Credit: Roman Sigaev | Shutterstock

Scientists are unanimous that their current theory of physics is incomplete. Yet every effort to expose a deeper theory has so far disappointed. Now the most sensitive test yet of the shape of an electron—a property that could expose underlying “new physics”—has failed to find hints of anything novel. The finding rules out a number of favored ideas for extending physics, including some versions of a popular idea called supersymmetry.

The result came from a search for the so-called electric dipole moment in the electron. A familiar example of a dipole is a bar magnet, which is shaped like a dumbbell with a north and a south pole. Electrons are traditionally thought of as spherical, but if they had dipole moments, they would be slightly squashed. “It’s a question of: Does the electron look the same no matter which way you look at it?” explains physicist Jony Hudson of Imperial College London. “The dipole moment is physicists’ technical way to describe if it’s symmetric or not.”

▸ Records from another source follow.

/-- The mode that the header selects is SELECT and all after it on the header's three fields (43_composite.md R190). -/
theorem exec_headerMode {i : Instr} (hm : headerMode s = some i) : exec i s = (fromSelect (latchFields s)).outcome := by
  obtain ⟨-, hd⟩ := headerMode_eq_some.mp hm
  unfold latchFields
  have hlen : ¬(headerWindow s).length < headerBytes := by simp [headerWindow]
  simp only [decode, decodeHeader, if_neg hlen] at hd
  generalize headerField (headerWindow s) 0 4 = size at hd ⊢
  generalize headerField (headerWindow s) 14 2 = bitcount at hd ⊢
  generalize headerField (headerWindow s) 32 4 = clrused at hd ⊢
  have hpal (d : Nat) (h : paletteDepth d = true) :
      (decodePalette d (BitVec.ofNat 32 size) (BitVec.ofNat 32 clrused) s).outcome =
        (fromSelect (latchHeader size d clrused s)).outcome := by
    rw [decodePalette_eq_fromSelect h, latchHeader_ofNat]
  have hlatch (d : Nat) : latchHeader (BitVec.ofNat 32 size).toNat d 0 s = latchHeader size d 0 s :=
    latchHeader_ofNat size d 0 s
  by_cases hn : paletteCount bitcount clrused = 0
  · obtain rfl := eq_zero_of_paletteCount hn
    rw [if_pos hn] at hd
    split at hd
    next hb => cases hd; rw [hb, ← hlatch]; exact execDecT24_eq_fromSelect _ s
    split at hd
    next hb => cases hd; rw [hb, ← hlatch]; exact execDecT32_eq_fromSelect _ s
    cases hd
  · rw [if_neg hn] at hd
    split at hd
    next hb => cases hd; rw [hb]; exact hpal 1 rfl
    split at hd
    next hb => cases hd; rw [hb]; exact hpal 2 rfl
    split at hd
    next hb => cases hd; rw [hb]; exact hpal 4 rfl
    split at hd
    next hb => cases hd; rw [hb]; exact hpal 8 rfl
    cases hd

end Modes

/-- In as many steps as the bound of R271, the single steps end as the header's decode mode does. -/
theorem run_eq_exec_headerMode {s : State} {i : Instr} (ha : Alone s) (hp : s.phase = .hdr) (hg : s.grain = .sequencer)
    (hm : headerMode s = some i) : Sys2Proof.core.run (5 + imgW s * imgH s) s = exec i s := by
  obtain ⟨hl, -⟩ := headerMode_eq_some.mp hm
  rw [exec_headerMode hm]
  exact hdr_settles ha hp hg hl le_rfl _ (by omega)

/-- The same of a block in either grain, seen from the single steps. -/
theorem run_withGrain_eq {s : State} {i : Instr} (ha : Alone s) (hp : s.phase = .hdr) (hm : headerMode s = some i) :
    Sys2Proof.core.run (5 + imgW s * imgH s) (withGrain .sequencer s) = onNext (withGrain .sequencer) (exec i s) := by
  have hm' : headerMode (withGrain .sequencer s) = some i :=
    (headerMode_congr ⟨rfl, rfl, rfl, fun _ _ => rfl⟩).trans hm
  have hr := run_eq_exec_headerMode (s := withGrain .sequencer s) ⟨ha.inbox, ha.call⟩ hp rfl hm'
  rwa [withGrain_imgW, withGrain_imgH, exec_withGrain] at hr

/-- Settles O36: the big step, taken in the grain of the single steps, is where they settle. -/
theorem sequencerRefinesDecodeMode : Obligations.SequencerRefinesDecodeMode := by
  intro s i t hi hc hp hm he
  have hr := run_withGrain_eq ⟨hi, hc⟩ hp hm
  rw [he] at hr
  exact ⟨5 + imgW s * imgH s, le_rfl, hr⟩

end Sys2Proof.Machine

/-! SUPPORT. Two blocks with any past that are given the same inputs and a START (00_scope.md R3): what they have in
common in each phase, and that every step keeps it. -/

namespace Sys2Proof.Machine

/-! ### What two such blocks have in common -/

/-- In every phase: all but what only earlier operations wrote, and SRC below LEN. The grain and the size of the
picture are `g`, `w` and `h`. -/
structure Beside (g : Grain) (w h : Word) (s u : State) : Prop where
  rest : u = { s with
    hdrSize := u.hdrSize, hdrBitcount := u.hdrBitcount, hdrClrused := u.hdrClrused, nColors := u.nColors
    vPal := u.vPal, vCol := u.vCol, vMsk := u.vMsk, src := u.src, out := u.out
    hostData := u.hostData, sampled := u.sampled, draws := u.draws }
  window : ∀ a, a < len s → u.src.get a = s.src.get a
  alone : Alone s
  grain : s.grain = g
  lW : s.lW = w
  lH : s.lH = h
  wf : s.out.wf
  wf' : u.out.wf

/-- The header latches agree. -/
structure SameHeader (s u : State) : Prop where
  size : u.hdrSize = s.hdrSize
  bitcount : u.hdrBitcount = s.hdrBitcount
  clrused : u.hdrClrused = s.hdrClrused

/-- All that the pixel bodies read besides SRC and the picture's size agrees. -/
structure SamePlanes (s u : State) : Prop where
  header : SameHeader s u
  nColors : u.nColors = s.nColors
  vPal : s.path = .palette → u.vPal = s.vPal
  vCol : u.vCol = s.vCol
  vMsk : hasMask s → u.vMsk = s.vMsk

/-- How many bytes of OUT the running operation has written, in the order of addresses (43_composite.md R206). -/
def written (s : State) : Nat :=
  match s.phase with
  | .pix => outAddr (imgW s) s.x s.y
  | .done => outSize s
  | _ => 0

/-- Two blocks on the same inputs: in each phase they agree on all that the operation has written by then. -/
structure SideBySide (g : Grain) (w h : Word) (s u : State) : Prop extends Beside g w h s u where
  header : s.phase = .sel ∨ selected s.phase → SameHeader s u
  nColors : selected s.phase → u.nColors = s.nColors
  vPal : s.phase = .vcol ∨ s.phase = .vmsk → s.path = .palette → u.vPal = s.vPal
  vCol : s.phase = .vmsk → u.vCol = s.vCol
  planes : s.phase = .pix → SamePlanes s u
  out : ∀ a, a < written s → u.out.get a = s.out.get a

section Beside

variable {g : Grain} {w h : Word} {s u : State}

theorem Beside.inputs (hb : Beside g w h s u) : SameInputs s u :=
  ⟨by rw [hb.rest], by rw [hb.rest], by rw [hb.rest], hb.window⟩

theorem Beside.alone' (hb : Beside g w h s u) : Alone u := by
  rw [hb.rest]
  exact ⟨hb.alone.inbox, hb.alone.call⟩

The Standard Model of particle physics, which describes all the known particles in the universe, predicts a practically zero electric dipole moment for the electron. Yet theories that include additional, yet-to-be-detected particles predict a much larger dipole moment. Physicists have been searching for this dipole moment for 50 years. Now a group called the ACME collaboration, led by David DeMille of Yale University and John Doyle and Gerald Gabrielse of Harvard University, has performed a test 10 times more sensitive than previous experiments, and still found no signs of an electric dipole moment in the electron. The electron appears to be spherical to within 0.00000000000000000000000000001 centimeter, according to ACME’s results, which were posted on the preprint site arXiv. “It’s a surprise,” says Ed Hinds, also of Imperial College London, who worked with Hudson on the previous best limit, set in 2011. “Why on Earth is it still zero?”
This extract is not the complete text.